/-- What an AMO stores, by funct5. -/
def amoOp (f5 : Nat) (w : Nat) (old src : Nat) : Option Nat :=
  let a := BitVec.ofNat w old
  let b := BitVec.ofNat w src
  match f5 with
  | 0x01 => some b.toNat
  | 0x00 => some (a + b).toNat
  | 0x04 => some (a ^^^ b).toNat
  | 0x0C => some (a &&& b).toNat
  | 0x08 => some (a ||| b).toNat
  | 0x10 => some (if a.slt b then a else b).toNat
  | 0x14 => some (if a.slt b then b else a).toNat
  | 0x18 => some (if a.ult b then a else b).toNat
  | 0x1C => some (if a.ult b then b else a).toNat
  | _ => none

/-- Immediates. -/
def immI (w : Nat) : Word := BitVec.ofInt 64 (sext (bits w 20 12) 12)
def immS (w : Nat) : Word := BitVec.ofInt 64 (sext (bits w 7 5 + bits w 25 7 * 32) 12)
def immB (w : Nat) : Word :=
  BitVec.ofInt 64 (sext (bits w 8 4 * 2 + bits w 25 6 * 32 + bits w 7 1 * 2048 + bits w 31 1 * 4096) 13)
def immU (w : Nat) : Word := BitVec.ofInt 64 (sext (bits w 12 20 * 4096) 32)
def immJ (w : Nat) : Word :=
  BitVec.ofInt 64 (sext (bits w 21 10 * 2 + bits w 20 1 * 2048 + bits w 12 8 * 4096 + bits w 31 1 * 1048576) 21)

/-- Extends a loaded value by funct3: signed, or unsigned from 4 upward. -/
def extendLoad (f3 : Nat) (v : Nat) : Word :=
  if 4 ≤ f3 then BitVec.ofNat 64 v else BitVec.ofInt 64 (sext v (8 * 2 ^ f3))

/-! ### The tensor-issue extension (R113) -/

/-- Pushes a command onto a queue: its sequence number goes to rd (R112, R113). -/
def Ctx.push (x : Ctx) (q : QueueId) (rd : Nat) (word : BitVec 512) : Ctx :=
  let u := x.queue q
  let x := x.setQueue q { u with
    cmds := u.cmds ++ [⟨word, u.next, x.hart.kseed, x.hart.kturn⟩]
    next := u.next + 1 }
  x.setX rd (u.next.setWidth 64)

/-- A queue holds 64 commands (R112). -/
def Ctx.full (x : Ctx) (q : QueueId) : Bool := decide (64 ≤ (x.queue q).cmds.length)

/-- TPUSH.M, TPUSH.V, TPUSH.S (R113): the command is copied when the instruction executes; a full queue
blocks the hart. -/
def Ctx.tpush (x : Ctx) (q : QueueId) (rd rs1 : Nat) : HOut :=
  let a := (x.x rs1).toNat
  if a % 64 ≠ 0 then .trap 4 a
  else if a < dataBase ∨ dataBase + winBytes < a + 64 then .trap 5 a
  else
    let word := BitVec.ofNat 512 (bNat x.dmem (a - dataBase) 64)
    if x.full q then .next { x with wait := some (.push q (BitVec.ofNat 5 rd) word) }
    else .next ((x.push q rd word).adv 4)

/-- SEMWAIT (R113, R115). -/
def Ctx.semwait (x : Ctx) (rs1 rs2 : Nat) : HOut :=
  let n := (x.x rs1).toNat % 32
  let v := (x.x rs2).setWidth 16
  if semOk (x.sem n) v then .next (x.adv 4)
  else .next { x with wait := some (.sem (BitVec.ofNat 5 n) v) }

/-- SEMSIG (R113). -/
def Ctx.semsig (x : Ctx) (rs1 rs2 : Nat) : HOut :=
  .next ((x.signal ((x.x rs1).toNat % 32) ((x.x rs2).setWidth 16)).adv 4)

/-- SEMREAD (R113). -/
def Ctx.semread (x : Ctx) (rd rs1 : Nat) : HOut :=
  .next ((x.setX rd ((x.sem ((x.x rs1).toNat % 32)).setWidth 64)).adv 4)

/-- TFENCE (R113): busy tells which queues have executing commands. -/
def Ctx.tfence (x : Ctx) (rs1 : Nat) (busy : QueueId → Bool) : HOut :=
  let sel := (x.x rs1).setWidth 3
  let free := [(0 : QueueId), 1, 2].all fun q => !(sel.getLsbD q.val) || ((x.queue q).cmds.isEmpty && !busy q)
  if free then .next (x.adv 4) else .next { x with wait := some (.fence sel) }

/-- An instruction of the custom-0 opcode (R113). -/
def Ctx.custom0 (x : Ctx) (w : Nat) (busy : QueueId → Bool) : HOut :=
  let rd := bits w 7 5
  let rs1 := bits w 15 5
  let rs2 := bits w 20 5
  match bits w 25 7, bits w 12 3 with
  | 0, 0 => x.tpush 0 rd rs1
  | 0, 1 => x.tpush 1 rd rs1
  | 0, 2 => x.tpush 2 rd rs1
  | 0, 3 => x.semwait rs1 rs2
  | 1, 3 => x.semsig rs1 rs2
  | 2, 3 => x.semread rd rs1
  | 0, 4 => x.tfence rs1 busy
  | _, _ => .trap 2 w

/-! ### CSRs -/

/-- The hart a context runs on reports mhartid 4c + k (R108). -/
def Ctx.hartId (x : Ctx) : Nat := match x.place with | .resident c k => 4 * c.val + k.val | .out => 0

/-- A machine-mode CSR: mhartid (R108), and those of Zicsr's machine mode (R107; log 11). -/
def Ctx.machineCsr (x : Ctx) (n : Nat) : Option Word :=
  match n with
  | 0xF14 => some (BitVec.ofNat 64 x.hartId)
  | 0xF11 => some 0
  | 0xF12 => some 0
  | 0xF13 => some 0
  | 0x300 => some x.hart.mstatus
  | 0x301 => some 0x8000000000101105
  | 0x304 => some x.hart.mie
  | 0x305 => some x.hart.mtvec
  | 0x340 => some x.hart.mscratch
  | 0x341 => some x.hart.mepc
  | 0x342 => some x.hart.mcause
  | 0x343 => some x.hart.mtval
  | 0x344 => some 0
  | _ => none

/-- A CSR as the hart's mode reads it (R108, R110). -/
def Ctx.csr (x : Ctx) (n now : Nat) : Option Word :=
  match n with
  | 0x8C0 => some (x.hart.kfpflags.setWidth 64)
  | 0x8C1 => some x.hart.kseed
  | 0x8C2 => some (x.hart.kturn.setWidth 64)
  | 0x8C3 => some (BitVec.ofNat 64 (x.num.toNat + x.part.val * 65536))
  | 0xC01 => some (BitVec.ofNat 64 now)
  | _ => if x.hart.mode = .machine then x.machineCsr n else none

/-- A CSR write: kfpflags in either mode; in machine mode also kseed, kturn and the machine CSRs (R110). None where the
CSR does not let itself be written. -/
def Ctx.setCsr (x : Ctx) (n : Nat) (v : Word) : Option Ctx :=
  let h := x.hart
  if n = 0x8C0 then some { x with hart := { h with kfpflags := v.setWidth 5 } }
  else if h.mode = .user then none
  else
    match n with
    | 0x8C1 => some { x with hart := { h with kseed := v } }
    | 0x8C2 => some { x with hart := { h with kturn := v.setWidth 48 } }
    | 0x300 =>
      let mpp := if bits v.toNat 11 2 % 3 = 0 then v &&& 0x1800 else h.mstatus &&& 0x1800
      some { x with hart := { h with mstatus := (v &&& 0x88) ||| mpp } }
    | 0x301 => some x
    | 0x304 => some { x with hart := { h with mie := v &&& 0x888 } }
    | 0x305 => some { x with hart := { h with mtvec := v &&& ~~~ 2 } }
    | 0x340 => some { x with hart := { h with mscratch := v } }
    | 0x341 => some { x with hart := { h with mepc := v &&& ~~~ 1 } }
    | 0x342 => some { x with hart := { h with mcause := v } }
    | 0x343 => some { x with hart := { h with mtval := v } }
    | 0x344 => some x
    | _ => none

/-- Zicsr instructions (R107, R110). -/
def Ctx.csrOp (x : Ctx) (w now : Nat) : HOut :=
  let n := bits w 20 12
  let f3 := bits w 12 3
  let src := if 4 ≤ f3 then BitVec.ofNat 64 (bits w 15 5) else x.x (bits w 15 5)
  match x.csr n now with
  | none => .trap 2 w
  | some old =>
    if f3 % 4 = 0 then .trap 2 w
    else
      let new := match f3 % 4 with
        | 1 => src
        | 2 => old ||| src
        | _ => old &&& ~~~ src
      match (if f3 % 4 = 1 ∨ bits w 15 5 ≠ 0 then x.setCsr n new else some x) with
      | none => .trap 2 w
      | some x => .next ((x.setX (bits w 7 5) old).adv 4)

/-- MRET in machine mode: the hart returns to the mode and the pc that its trap saved (R107; log 11). -/
def Ctx.mret (x : Ctx) (w : Nat) : HOut :=
  let h := x.hart
  if h.mode = .user then .trap 2 w
  else .next { x with hart := { h with
    pc := h.mepc, mode := if h.mstatus &&& 0x1800 = 0 then .user else .machine
    mstatus := ((h.mstatus >>> 4) &&& 8) ||| 0x80 } }

/-- LR, SC and the AMOs (A extension). A misaligned address raises an address-misaligned exception. -/
def Ctx.atomic (x : Ctx) (w : Nat) : HOut :=
  let f3 := bits w 12 3
  let f5 := bits w 27 5
  let rd := bits w 7 5
  let a := (x.x (bits w 15 5)).toNat
  let src := (x.x (bits w 20 5)).toNat
  let n := 2 ^ f3
  if f3 ≠ 2 ∧ f3 ≠ 3 then .trap 2 w
  else if f5 = 0x02 then
    if bits w 20 5 ≠ 0 then .trap 2 w
    else if a % n ≠ 0 then .trap 4 a
    else match x.load a n with
      | none => .trap 5 a
      | some v => .next ({ (x.setX rd (extendLoad f3 v)) with
          hart := { (x.setX rd (extendLoad f3 v)).hart with reservation := some a } }.adv 4)
  else if f5 = 0x03 then
    if a % n ≠ 0 then .trap 6 a
    else
      let ok := decide (x.hart.reservation = some a)
      let y := { x with hart := { x.hart with reservation := none } }
      if ok then
        match y.store a n src with
        | none => .trap 7 a
        | some z => .next ((z.setX rd 0).adv 4)
      else if (x.load a n).isNone then .trap 7 a
      else .next ((y.setX rd 1).adv 4)
  else if a % n ≠ 0 then .trap 6 a
  else match x.load a n with
    | none => .trap 7 a
    | some old =>
      match amoOp f5 (8 * n) old src with
      | none => .trap 2 w
      | some v => match x.store a n v with
        | none => .trap 7 a
        | some y => .next ((y.setX rd (extendLoad f3 old)).adv 4)

/-- A jump to an address, with the link written to rd; an odd address cannot arise. -/
def Ctx.jump (x : Ctx) (rd : Nat) (target : Word) (len : Nat) : HOut :=
  .next ((x.setX rd (x.hart.pc + BitVec.ofNat 64 len)).setPc target)

/-- Executes a 32-bit instruction that lies in len bytes (2 for a compressed one, which is expanded). -/
def Ctx.exec32 (x : Ctx) (w len now : Nat) (busy : QueueId → Bool) : HOut :=
  let rd := bits w 7 5
  let f3 := bits w 12 3
  let a := x.x (bits w 15 5)
  let b := x.x (bits w 20 5)
  let f7 := bits w 25 7
  let put := fun v => HOut.next ((x.setX rd v).adv len)
  match bits w 0 7 with
  | 0x37 => put (immU w)
  | 0x17 => put (x.hart.pc + immU w)
  | 0x6F => x.jump rd (x.hart.pc + immJ w) len
  | 0x67 => if f3 = 0 then x.jump rd ((a + immI w) &&& ~~~ 1) len else .trap 2 w
  | 0x63 =>
    match branchTaken f3 a b with
    | none => .trap 2 w
    | some true => .next (x.setPc (x.hart.pc + immB w))
    | some false => .next (x.adv len)
  | 0x03 =>
    let p := (a + immI w).toNat
    if f3 = 7 then .trap 2 w
    else match x.load p (2 ^ (f3 % 4)) with
      | none => .trap 5 p
      | some v => put (extendLoad f3 v)
  | 0x23 =>
    let p := (a + immS w).toNat
    if 4 ≤ f3 then .trap 2 w
    else match x.store p (2 ^ f3) b.toNat with
      | none => .trap 7 p
      | some y => .next (y.adv len)
  | 0x13 =>
    if f3 = 1 then (if bits w 26 6 = 0 then put (aluOp 1 false a (BitVec.ofNat 64 (bits w 20 6))) else .trap 2 w)
    else if f3 = 5 then
      (if bits w 26 6 = 0 ∨ bits w 26 6 = 16 then
        put (aluOp 5 (decide (bits w 26 6 = 16)) a (BitVec.ofNat 64 (bits w 20 6))) else .trap 2 w)
    else put (aluOp f3 false a (immI w))
  | 0x1B =>
    if f3 = 0 then (match aluOpW 0 false a (immI w) with | some v => put v | none => .trap 2 w)
    else if f7 = 0 ∨ f7 = 32 then
      (match aluOpW f3 (decide (f7 = 32)) a (BitVec.ofNat 64 (bits w 20 5)) with | some v => put v | none => .trap 2 w)
    else .trap 2 w
  | 0x33 =>
    if f7 = 1 then put (mulOp f3 a b)
    else if f7 = 0 then put (aluOp f3 false a b)
    else if f7 = 32 ∧ (f3 = 0 ∨ f3 = 5) then put (aluOp f3 true a b)
    else .trap 2 w
  | 0x3B =>
    if f7 = 1 then (match mulOpW f3 a b with | some v => put v | none => .trap 2 w)
    else if f7 = 0 ∨ (f7 = 32 ∧ (f3 = 0 ∨ f3 = 5)) then
      (match aluOpW f3 (decide (f7 = 32)) a b with | some v => put v | none => .trap 2 w)
    else .trap 2 w
  | 0x0F => if f3 = 0 ∨ f3 = 1 then .next (x.adv len) else .trap 2 w
  | 0x2F => x.atomic w
  | 0x0B => x.custom0 w busy
  | 0x73 =>
    if f3 = 0 then
      if w = 0x00000073 then .ecall
      else if w = 0x30200073 then x.mret w
      else if w = 0x00100073 then .trap 3 x.hart.pc.toNat
      else if w = 0x10500073 then .next (x.adv len)
      else .trap 2 w
    else x.csrOp w now
  | _ => .trap 2 w

/-! ### Compressed instructions (C extension) -/

/-- I, S, R, B and J formats, built for the expansions. -/
def encI (op f3 rd rs1 imm : Nat) : Nat := op + rd * 128 + f3 * 4096 + rs1 * 32768 + imm % 4096 * 1048576
def encS (f3 rs1 rs2 imm : Nat) : Nat :=
  0x23 + imm % 32 * 128 + f3 * 4096 + rs1 * 32768 + rs2 * 1048576 + imm / 32 % 128 * 33554432
def encR (op f3 f7 rd rs1 rs2 : Nat) : Nat :=
  op + rd * 128 + f3 * 4096 + rs1 * 32768 + rs2 * 1048576 + f7 * 33554432
def encB (f3 rs1 rs2 imm : Nat) : Nat :=
  0x63 + bits imm 11 1 * 128 + bits imm 1 4 * 256 + f3 * 4096 + rs1 * 32768 + rs2 * 1048576 +
    bits imm 5 6 * 33554432 + bits imm 12 1 * 2147483648
def encJ (rd imm : Nat) : Nat :=
  0x6F + rd * 128 + bits imm 12 8 * 4096 + bits imm 11 1 * 1048576 + bits imm 1 10 * 2097152 +
    bits imm 20 1 * 2147483648

/-- A field sign-extended from n bits to 32, as a number. -/
def sx (v n : Nat) : Nat := toBits (sext v n) 32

**********

# What is being asked
Only the lines with "user" are needed; find them in the records and copy each one.

# Task result
  else if h.mode = .user then none
  if h.mode = .user then .trap 2 w
    pc := h.mepc, mode := if h.mstatus &&& 0x1800 = 0 then .user else .machine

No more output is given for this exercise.